In the limited shelter of the hawthorn hedge, staying well clear of the sharp thorns, two of the group pulled on their PPE, checking each other’s fastenings and seals, making sure the respirators were fully functioning. A third went forward, as last time, to check the coast was clear. When he gave them the thumbs-up they trudged forward, moving like astronauts on the surface of the moon, their rubber overboots making heavy progress in the cloying Essex soil.
It had been agreed which of them would open the heavy door to the bunker. They all knew that what they were about to see was not going to be pretty. But they had all accepted that this was just a necessary stepping stone on the path to progress. It was simply a job that had to be done. With a grinding scrape of its rusty hinges, the door heaved open and first one, then the other, stepped gingerly inside. The man in front had come prepared. He carried a camera and a torch, which he now shone ahead of him as he made his way through the first room. Even though he was in full protective gear he subconsciously held his breath as he stepped into the inner chamber. Silence greeted him. Well, that was to be expected. He played the torch beam from one side of the room to the other and then froze. There was the chain, still attached at one end to the table leg, just as they had left it on Friday. But at the other end there was nothing.

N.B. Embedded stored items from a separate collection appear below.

/-- A tick mark that a module follows, with a number that it expects: that of the coming edge for a block mark, and for a FIELD mark that of an
edge 16,384 cycles less its delay after the arrival. Its port has delivered, with its elapsed delay as the port's sum, and on a block mark its
own path delay added (R62, R498); from the upstream port, which is the first mark's where there is none (log entry 50), it shows its phase
error and ALIGN_ERR above 2 ns, unless it came in a flit sent again (R460). Block marks come by TICK, FIELD marks by FIELD_TICK. -/
def Obligations.TickMarksAreTaken : Prop :=
  ∀ (port : BitVec 5) (num : BitVec 48) (period : BitVec 5) (elapsed : BitVec 20) (phase : Option (BitVec 16)) (field : Bool) (s : State),
    s.alive = true → s.flag R.tick_RUNNING = true → s.tickPort port.toNat = true → s.followsMarks = true → s.followsField = field →
    s.expectsMark ⟨port.toNat, num.toNat, period.toNat, elapsed.toNat, phase, field⟩ = true → s.flag R.tick_HOLDOVER = false →
    (field = false → num.toNat = s.tickNum + 1) ∧
    s.Runs (if field then .fieldTick port num period elapsed phase else .tick port num period elapsed phase) fun t =>
      Marks.has t.tick.seen port.toNat = true ∧
      Tbl.get 0 t.tick.sums port.toNat = elapsed.toNat + (if field then 0 else s.rd R.port_PATH_DELAY port.toNat) ∧
      (s.rd R.tick_UPPORT = 0x1F → t.rd R.tick_UPPORT = port.toNat) ∧
      (s.rd R.tick_UPPORT = 0x1F ∨ s.rd R.tick_UPPORT = port.toNat →
        (∀ x, phase = some x → t.rd R.tick_PHASE_ERR = x.toNat ∧ (32 < x.toInt.natAbs → t.rd R.tick_ALIGN_ERR = 1))) ∧
      (phase = none → t.rd R.tick_PHASE_ERR = s.rd R.tick_PHASE_ERR ∧ t.rd R.tick_ALIGN_ERR = s.rd R.tick_ALIGN_ERR) ∧
      t.mem = s.mem

/-- The loss of marks (R82, R83): after 2 edges without a mark from the upstream port the candidate with the least sum takes its place, by the
sums of the last edge at which every candidate delivered where there was one, else by those of the marks so far (log entry 50); after 4 without
any the module is in holdover; after 256 ticks of it every spanning partition is reset; and a mark with the module's own next number ends it. -/
def Obligations.MarksAreLostAndFound : Prop :=
  ∀ s : State, s.alive = true →
    (∀ n, s.flag R.tick_RUNNING = true → s.followsMarks = true → s.flag R.tick_HOLDOVER = false → 2 ≤ s.tick.missUp →
      leastPort (if s.tick.sumsAll = [] then s.tick.sums else s.tick.sumsAll) (s.tickPorts.filter (· != s.rd R.tick_UPPORT)) = some n →
      s.Runs .upstreamSwitch fun t => t.rd R.tick_UPPORT = n ∧ t.tick.missUp = 0 ∧ t.rd R.err_CNT_CORR = satAdd32 (s.rd R.err_CNT_CORR) 1 ∧
        s.KeepsRegs t [R.tick_UPPORT, R.err_CNT_CORR] ∧ t.mem = s.mem) ∧
    (s.flag R.tick_RUNNING = true → s.followsMarks = true → s.flag R.tick_HOLDOVER = false → 4 ≤ s.tick.missAll →
      s.Runs .holdoverEntry fun t => t.rd R.tick_HOLDOVER = 1 ∧ t.rd R.tick_SOURCE_OK = 0 ∧ t.tick.holdTicks = 0 ∧
        s.KeepsRegs t [R.tick_HOLDOVER, R.tick_SOURCE_OK, R.err_CNT_CORR] ∧ t.mem = s.mem) ∧
    (s.flag R.tick_HOLDOVER = true → 256 ≤ s.tick.holdTicks →
      s.Runs .holdoverTimeout fun t => (∀ p ∈ s.spanning, (t.part p).resetDue = some 3) ∧
        (∀ p, p < 64 → ¬ p ∈ s.spanning → t.part p = s.part p) ∧ s.KeepsRegs t [R.err_CNT_PFATAL] ∧ t.mem = s.mem) ∧
    (∀ (port : BitVec 5) (num : BitVec 48), s.flag R.tick_HOLDOVER = true → s.tickPort port.toNat = true → num.toNat = s.tickNum + 1 →
      s.mayRealign = true → s.Runs (.holdoverRealign port num) fun t => t.rd R.tick_HOLDOVER = 0 ∧ t.rd R.tick_SOURCE_OK = 1 ∧
        t.rd R.tick_UPPORT = port.toNat ∧ t.tick.missUp = 0 ∧ t.tick.missAll = 0 ∧ t.tick.holdTicks = 0 ∧
        s.KeepsRegs t [R.tick_HOLDOVER, R.tick_SOURCE_OK, R.tick_UPPORT] ∧ t.mem = s.mem)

The rhesus macaque had vanished.
59
MI6 Headquarters, Vauxhall Cross
Monday, 14 March, 0908hrs GMT
‘LET ME SPELL this out so we’re all crystal clear where we stand,’ said the Chief, his voice as deep and as grave as Luke had ever heard it. ‘We aren’t just talking about a distant outbreak of an unknown pathogen in some distant Arctic archipelago. No. This threat is, right here and right now, in this country.’ He jabbed the index finger of his right hand vertically downwards, several times, on to the table-top for emphasis. ‘We are talking about an extremist, transnational terrorist organization with sociopathic intent. An organization previously unknown to us and one we have almost no chance of getting anybody upstream inside within the time frame.’

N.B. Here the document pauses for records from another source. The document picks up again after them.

theorem State.requestGrant_good {s : State} {g : Grant} (h0 : s.Good kl kd) : (s.requestGrant g).Good kl kd := by
  unfold State.requestGrant
  repeat' first
    | with_reducible assumption
    | (extract_lets +onlyGivenNames x; refine (fun (_ : State.Good kl kd x) => ?_) ?_; clear_value x; rotate_left; subst x)
    | extract_lets +onlyGivenNames x | with_reducible apply State.admitHolder_good | with_reducible apply State.bump_good
    | with_reducible apply State.ite_good | split | with_reducible apply State.mk_good | exact State.Good.mem ‹_›
    | exact State.Good.regs ‹_› | exact PowerSt.Kept.of_eq (State.Good.power ‹_›) rfl rfl

theorem State.release_good {s : State} {c id : Nat} {cap : Bool} (h0 : s.Good kl kd) : (s.release c id cap).Good kl kd := by
  unfold State.release
  repeat' first
    | with_reducible assumption | extract_lets +onlyGivenNames x | with_reducible apply State.syncHeld_good | split
    | with_reducible apply State.mk_good | exact State.Good.mem ‹_› | exact State.Good.regs ‹_›
    | exact PowerSt.Kept.of_eq (State.Good.power ‹_›) rfl rfl

theorem State.dropGrants_good {s : State} {p : Nat} (h0 : s.Good kl kd) : (s.dropGrants p).Good kl kd := by
  unfold State.dropGrants
  repeat' first
    | with_reducible assumption | intro _
    | (extract_lets +onlyGivenNames x; refine (fun (_ : State.Good kl kd x) => ?_) ?_; clear_value x; rotate_left; subst x)
    | extract_lets +onlyGivenNames x | with_reducible apply State.syncHeld_good | with_reducible apply State.foldl_good
    | with_reducible apply State.mk_good | exact State.Good.mem ‹_› | exact State.Good.regs ‹_›
    | exact PowerSt.Kept.of_eq (State.Good.power ‹_›) rfl rfl

theorem State.holderLevel_good {s : State} {g total : Nat} {scaled : Bool} {stepNum : Nat} {h : Holder} (h0 : s.Good kl kd) :
    (s.holderLevel g total scaled stepNum h).Good kl kd := by
  unfold State.holderLevel
  repeat' first
    | with_reducible assumption
    | (extract_lets +onlyGivenNames x; refine (fun (_ : State.Good kl kd x) => ?_) ?_; clear_value x; rotate_left; subst x)
    | extract_lets +onlyGivenNames x | with_reducible apply State.wr_good | with_reducible apply State.updPower_good | rfl | split

theorem State.governorLevels_good {s : State} (h0 : s.Good kl kd) : (s.governorLevels).Good kl kd := by
  unfold State.governorLevels
  repeat' first
    | with_reducible assumption | intro _
    | (extract_lets +onlyGivenNames x; refine (fun (_ : State.Good kl kd x) => ?_) ?_; clear_value x; rotate_left; subst x)
    | extract_lets +onlyGivenNames x | with_reducible apply State.wr_good | with_reducible apply State.holderLevel_good
    | with_reducible apply State.updPower_good | with_reducible apply State.foldl_good | rfl

/-! ### Weights -/

theorem State.updSet_good {s : State} {c w : Nat} {f : WSet → WSet} (h0 : s.Good kl kd) : (s.updSet c w f).Good kl kd := by
  unfold State.updSet
  repeat' first
    | with_reducible assumption | with_reducible apply State.updCore_good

Luke looked around him. They were in the Crisis Room on the ground floor. On his left sat the D-GRAT, the director of Global Risks and Threats, the rather grandiose title of the MI6 division that dealt with serious threats from Russia and China. To his right was Sid Khan, director of International Counter-Terrorism, across the table was the Chief and next to him was the director of Internal Security. Beside him was some tech wizard from Counter-Proliferation, a tall, sharp-faced woman with red-rimmed glasses, whom Luke had seen before, scurrying around the building, always in a hurry, always clutching some file or other. The soft blue-upholstered armchairs reserved for more informal occasions had been pushed to one side. Everyone was sitting bolt upright on stiff-backed functional chairs. Last to arrive, slightly out of breath, was Jenny Li, bearing a laptop which she took out from a slim black leather case.